■ **WHAT THE TASK REQUIRES**
Once the line with "n f).qlc = b.qlc := rfl" is found in the entries below, repeat it and each following line exactly, up to and including the line with "ns f).params = b.params := rfl". Add no other lines.

━━━━━ DATA EXTRACT ━━━━━

-- ==== Sys2Proof/Machine/PortEvents.lean ====
section
/-! DEFINITION. The meanings of the pins and of the framing of the planning port (R180 to R198, R220). -/

namespace Sys2Proof.Machine

/-- POWER_ON (R220). -/
def execPowerOn (s : State) : Outcome := .next (resetEvent s)

/-- PIN_RESET (R220). -/
def execPinReset (s : State) : Outcome := .next (resetEvent s)

/-- RESET_END (R220). -/
def execResetEnd (s : State) : Outcome := .next (resetEndEvent s)

/-- CHIP_SELECT_FALL (R181). -/
def execChipSelectFall (s : State) : Outcome := .next (chipFall s)

/-- CHIP_SELECT_RISE (R181, R185). -/
def execChipSelectRise (s : State) : Outcome := .next (chipRise s)

/-- BYTE_TAKEN (R181). -/
def execByteTaken (mosi : Byte) (s : State) : Outcome := .next (takeByte s mosi)

/-- EMPTY_TRANSACTION (R198; log 1). -/
def execEmptyTransaction (s : State) : Outcome := .next (emptyTransactionEvent s)

/-- UNASSIGNED_COMMAND (R189; log 1): the code, what the host clocks after it, and the rise. -/
def execUnassignedCommand (code : Byte) (bytes : List Byte) (s : State) : Outcome :=
  .next (chipRise (takeBytes (openWith code s) bytes))

/-- TRANSACTION_TIMEOUT (R191). -/
def execTransactionTimeout (byteInProgress : Bool) (s : State) : Outcome := .next (portTimeoutEvent byteInProgress s)

end Sys2Proof.Machine
end

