-- ==== Sys2Proof/Certificates/Slice0/Obligations.lean ====
section
/-! DEFINITION. The statements for the provers. -/

open Sys2Proof Sys2Proof.Machine

/-! ## Steps and outcomes -/

/-- A step takes the command at the front of the queue (the model's queue of events: log 33) and runs it on the rest; on an
empty queue the part idles (log 3). -/
def Obligations.StepRunsFront : Prop :=
  (∀ (c : Instr) (s : State), Machine.step { s with pending := c :: s.pending } = Machine.exec c s)
  ∧ ∀ s : State, s.pending = [] → Machine.step s = .next s

/-- Every command has a next state from every state, and none touches the queue. -/
def Obligations.EveryCommandHasANextState : Prop :=
  ∀ (c : Instr) (s : State), ∃ t, Machine.exec c s = .next t ∧ t.pending = s.pending

/-! ## Reset -/

/-- R30, R31, R64, R113, R114, R119, R143, R161, R197, R205, R208, R214 on the state right after reset. -/
def Obligations.ResetValues : Prop :=
  let b := State.reset.berth
  b.mode = .config ∧ b.params = Params.reset ∧ b.freeTickets = 1024 ∧ b.freeTasks = 128 ∧ b.sizes.ruleSlots = 32
  ∧ b.clock = { time := { secs := 0, six := 0 }, running := false, shiftIndex := 1 }
  ∧ b.tickets = [] ∧ b.ltu.tasks = [] ∧ b.ltu.creation = 0 ∧ b.bct.waiters = [] ∧ b.shu.holding = [] ∧ b.shu.openLanes = 0x3F
  ∧ (∀ c : Crane, b.crane c = CraneRec.reset ∧ b.craneClaim c = none ∧ b.stand c = [])
  ∧ (∀ g : Gang, b.gang g = GangRec.reset ∧ b.gangClaim g = none)
  ∧ (∀ st : Station, b.station st = { online := false, fails := 0, heard := false })
  ∧ b.nu = { raw := 0, enable := 0 } ∧ notifyLow State.reset = false
  ∧ State.reset.port.state = .idle ∧ State.reset.port.timer = false
  ∧ State.reset.port.result = { code := .ok, command := 0, entity := 0, detail := 0, mode := .config, free := 1024 }

/-- R220: POWER_ON and PIN_RESET have the same effect, every block at its reset value and no event taken; RESET_END ends
it.  (The queue, the level of chip select and the model's own free counter stand: log 2, log 31.)
R220: while RESET is asserted no frame, no reply, no other link event and no clock event reaches the berth, and no byte moves
the port. -/
def Obligations.ResetEvents : Prop :=
  ((∀ s : State, Machine.exec .powerOn s = Machine.exec .pinReset s)
    ∧ (∀ s : State, Machine.exec .pinReset s = .next { s with
        berth := { Berth.reset with free := s.berth.free }
        port := { Port.reset with inReset := true, selected := s.port.selected } })
    ∧ ∀ s : State, Machine.exec .resetEnd s = .next { s with port := { s.port with inReset := false } })
  ∧ (∀ s : State, s.port.inReset = true →
      (∀ f : Frame, ∀ i ∈ [Instr.hello f, .ask f, .standby f, .position f, .lockOn f, .setDown f, .abandon f, .manual f,
          .auto f, .arrive f, .depart f, .deckRequest f, .taskDone f, .offDeck f, .lookupTicket f, .lookupContainer f,
          .lookupTag f, .reply f], Machine.exec i s = .next s)
      ∧ (∀ raw, Machine.exec (.discardedFrame raw) s = .next s)
      ∧ Machine.exec .timeBaseStep s = .next s ∧ Machine.exec .replyWindowClose s = .next s
      ∧ (∀ c, Machine.exec (.grantExpiry c) s = .next s ∧ Machine.exec (.craneStarved c) s = .next s)
      ∧ (∀ n, Machine.exec (.ticketLate n) s = .next s) ∧ Machine.exec .shiftBoundary s = .next s
      ∧ (∀ o, Machine.exec (.orderSend o) s = .next s)
      ∧ ∀ x, Machine.exec (.byteTaken x) s = .next s)

/-! ## The planning port -/

/-- R183, R185: each read takes its parameters, holds its owner's window as its snapshot and changes nothing else. -/
def Obligations.ReadsSnapshotTheirRecord : Prop :=
  ∀ s : State, PortReady s →
    Machine.exec .status s = .next (readDone 0x01 [] s.port.result.bytes s)
    ∧ (∀ n, Machine.exec (.readTicket n) s = .next (readDone 0x02 (bytes16 n) (ticketWindow s.berth n) s))
    ∧ (∀ after states cranes container, container.length = 11 → Machine.exec (.find after states cranes container) s =
        .next (readDone 0x03 (bytes16 after ++ [states, cranes] ++ container)
          (bytes16 (findNumber s.berth after states cranes container)) s))
    ∧ (∀ x, Machine.exec (.readCrane x) s = .next (readDone 0x04 [x] (craneWindow s.berth x) s))
    ∧ (∀ x, Machine.exec (.readStand x) s = .next (readDone 0x05 [x] (standWindow s.berth x) s))
    ∧ (∀ x, Machine.exec (.readHolding x) s = .next (readDone 0x06 [x] (holdingWindow s.berth x) s))
    ∧ (∀ x, Machine.exec (.readGang x) s = .next (readDone 0x07 [x] (gangWindow s.berth x) s))
    ∧ (∀ n, Machine.exec (.readTask n) s = .next (readDone 0x08 (bytes16 n) (taskWindow s.berth n) s))
    ∧ Machine.exec .readClaims s = .next (readDone 0x09 [] (claimsWindow s.berth) s)
    ∧ (∀ x, Machine.exec (.readStation x) s = .next (readDone 0x0A [x] (stationWindow s.berth x) s))
    ∧ (∀ x, Machine.exec (.readRule x) s = .next (readDone 0x0B [x] (ruleWindow s.berth x) s))
    ∧ Machine.exec .readClock s = .next (readDone 0x0C [] (clockWindow s.berth) s)
    ∧ Machine.exec .readNotices s = .next (readDone 0x0D [] (noticeWindow s.berth) s)
    ∧ Machine.exec .readConfig s = .next (readDone 0x0E [] (configWindow s.berth) s)
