-- ==== Sys2Proof/Laws/State.lean ====
section
/-! SUPPORT. One rewriting lemma per field and update: what each named update of a `Berth` leaves as it was, true by `rfl`.
No later proof need unfold an update to see past it. -/

namespace Sys2Proof.Machine.Berth

/-! ### modTicketsIf -/

@[simp] theorem modTicketsIf_mode (b : Berth) (p : Ticket → Bool) (f : Ticket → Ticket) : (b.modTicketsIf p f).mode = b.mode := rfl
@[simp] theorem modTicketsIf_params (b : Berth) (p : Ticket → Bool) (f : Ticket → Ticket) : (b.modTicketsIf p f).params = b.params := rfl
@[simp] theorem modTicketsIf_sizes (b : Berth) (p : Ticket → Bool) (f : Ticket → Ticket) : (b.modTicketsIf p f).sizes = b.sizes := rfl
@[simp] theorem modTicketsIf_clock (b : Berth) (p : Ticket → Bool) (f : Ticket → Ticket) : (b.modTicketsIf p f).clock = b.clock := rfl
@[simp] theorem modTicketsIf_cranes (b : Berth) (p : Ticket → Bool) (f : Ticket → Ticket) : (b.modTicketsIf p f).cranes = b.cranes := rfl
@[simp] theorem modTicketsIf_bct (b : Berth) (p : Ticket → Bool) (f : Ticket → Ticket) : (b.modTicketsIf p f).bct = b.bct := rfl
@[simp] theorem modTicketsIf_shu (b : Berth) (p : Ticket → Bool) (f : Ticket → Ticket) : (b.modTicketsIf p f).shu = b.shu := rfl
@[simp] theorem modTicketsIf_ltu (b : Berth) (p : Ticket → Bool) (f : Ticket → Ticket) : (b.modTicketsIf p f).ltu = b.ltu := rfl
@[simp] theorem modTicketsIf_qlc (b : Berth) (p : Ticket → Bool) (f : Ticket → Ticket) : (b.modTicketsIf p f).qlc = b.qlc := rfl
@[simp] theorem modTicketsIf_nu (b : Berth) (p : Ticket → Bool) (f : Ticket → Ticket) : (b.modTicketsIf p f).nu = b.nu := rfl
@[simp] theorem modTicketsIf_grants (b : Berth) (p : Ticket → Bool) (f : Ticket → Ticket) : (b.modTicketsIf p f).grants = b.grants := rfl
@[simp] theorem modTicketsIf_free (b : Berth) (p : Ticket → Bool) (f : Ticket → Ticket) : (b.modTicketsIf p f).free = b.free := rfl

/-! ### modTicket -/

@[simp] theorem modTicket_mode (b : Berth) (n : TicketNo) (f : Ticket → Ticket) : (b.modTicket n f).mode = b.mode := rfl
@[simp] theorem modTicket_params (b : Berth) (n : TicketNo) (f : Ticket → Ticket) : (b.modTicket n f).params = b.params := rfl
@[simp] theorem modTicket_sizes (b : Berth) (n : TicketNo) (f : Ticket → Ticket) : (b.modTicket n f).sizes = b.sizes := rfl
@[simp] theorem modTicket_clock (b : Berth) (n : TicketNo) (f : Ticket → Ticket) : (b.modTicket n f).clock = b.clock := rfl
@[simp] theorem modTicket_cranes (b : Berth) (n : TicketNo) (f : Ticket → Ticket) : (b.modTicket n f).cranes = b.cranes := rfl
@[simp] theorem modTicket_bct (b : Berth) (n : TicketNo) (f : Ticket → Ticket) : (b.modTicket n f).bct = b.bct := rfl
@[simp] theorem modTicket_shu (b : Berth) (n : TicketNo) (f : Ticket → Ticket) : (b.modTicket n f).shu = b.shu := rfl
@[simp] theorem modTicket_ltu (b : Berth) (n : TicketNo) (f : Ticket → Ticket) : (b.modTicket n f).ltu = b.ltu := rfl
@[simp] theorem modTicket_qlc (b : Berth) (n : TicketNo) (f : Ticket → Ticket) : (b.modTicket n f).qlc = b.qlc := rfl
@[simp] theorem modTicket_nu (b : Berth) (n : TicketNo) (f : Ticket → Ticket) : (b.modTicket n f).nu = b.nu := rfl
@[simp] theorem modTicket_grants (b : Berth) (n : TicketNo) (f : Ticket → Ticket) : (b.modTicket n f).grants = b.grants := rfl
@[simp] theorem modTicket_free (b : Berth) (n : TicketNo) (f : Ticket → Ticket) : (b.modTicket n f).free = b.free := rfl

/-! ### modTickets -/

@[simp] theorem modTickets_mode (b : Berth) (ns : List TicketNo) (f : Ticket → Ticket) : (b.modTickets ns f).mode = b.mode := rfl
@[simp] theorem modTickets_params (b : Berth) (ns : List TicketNo) (f : Ticket → Ticket) : (b.modTickets ns f).params = b.params := rfl
@[simp] theorem modTickets_sizes (b : Berth) (ns : List TicketNo) (f : Ticket → Ticket) : (b.modTickets ns f).sizes = b.sizes := rfl
@[simp] theorem modTickets_clock (b : Berth) (ns : List TicketNo) (f : Ticket → Ticket) : (b.modTickets ns f).clock = b.clock := rfl
@[simp] theorem modTickets_cranes (b : Berth) (ns : List TicketNo) (f : Ticket → Ticket) : (b.modTickets ns f).cranes = b.cranes := rfl
@[simp] theorem modTickets_bct (b : Berth) (ns : List TicketNo) (f : Ticket → Ticket) : (b.modTickets ns f).bct = b.bct := rfl
@[simp] theorem modTickets_shu (b : Berth) (ns : List TicketNo) (f : Ticket → Ticket) : (b.modTickets ns f).shu = b.shu := rfl
@[simp] theorem modTickets_ltu (b : Berth) (ns : List TicketNo) (f : Ticket → Ticket) : (b.modTickets ns f).ltu = b.ltu := rfl
@[simp] theorem modTickets_qlc (b : Berth) (ns : List TicketNo) (f : Ticket → Ticket) : (b.modTickets ns f).qlc = b.qlc := rfl
@[simp] theorem modTickets_nu (b : Berth) (ns : List TicketNo) (f : Ticket → Ticket) : (b.modTickets ns f).nu = b.nu := rfl
@[simp] theorem modTickets_grants (b : Berth) (ns : List TicketNo) (f : Ticket → Ticket) : (b.modTickets ns f).grants = b.grants := rfl
@[simp] theorem modTickets_free (b : Berth) (ns : List TicketNo) (f : Ticket → Ticket) : (b.modTickets ns f).free = b.free := rfl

━━━━━

■ **ANSWER BELOW**
@[simp] theorem modTicket_qlc (b : Berth) (n : TicketNo) (f : Ticket → Ticket) : (b.modTicket n f).qlc = b.qlc := rfl
@[simp] theorem modTicket_nu (b : Berth) (n : TicketNo) (f : Ticket → Ticket) : (b.modTicket n f).nu = b.nu := rfl
@[simp] theorem modTicket_grants (b : Berth) (n : TicketNo) (f : Ticket → Ticket) : (b.modTicket n f).grants = b.grants := rfl
@[simp] theorem modTicket_free (b : Berth) (n : TicketNo) (f : Ticket → Ticket) : (b.modTicket n f).free = b.free := rfl

/-! ### modTickets -/

@[simp] theorem modTickets_mode (b : Berth) (ns : List TicketNo) (f : Ticket → Ticket) : (b.modTickets ns f).mode = b.mode := rfl
@[simp] theorem modTickets_params (b : Berth) (ns : List TicketNo) (f : Ticket → Ticket) : (b.modTickets ns f).params = b.params := rfl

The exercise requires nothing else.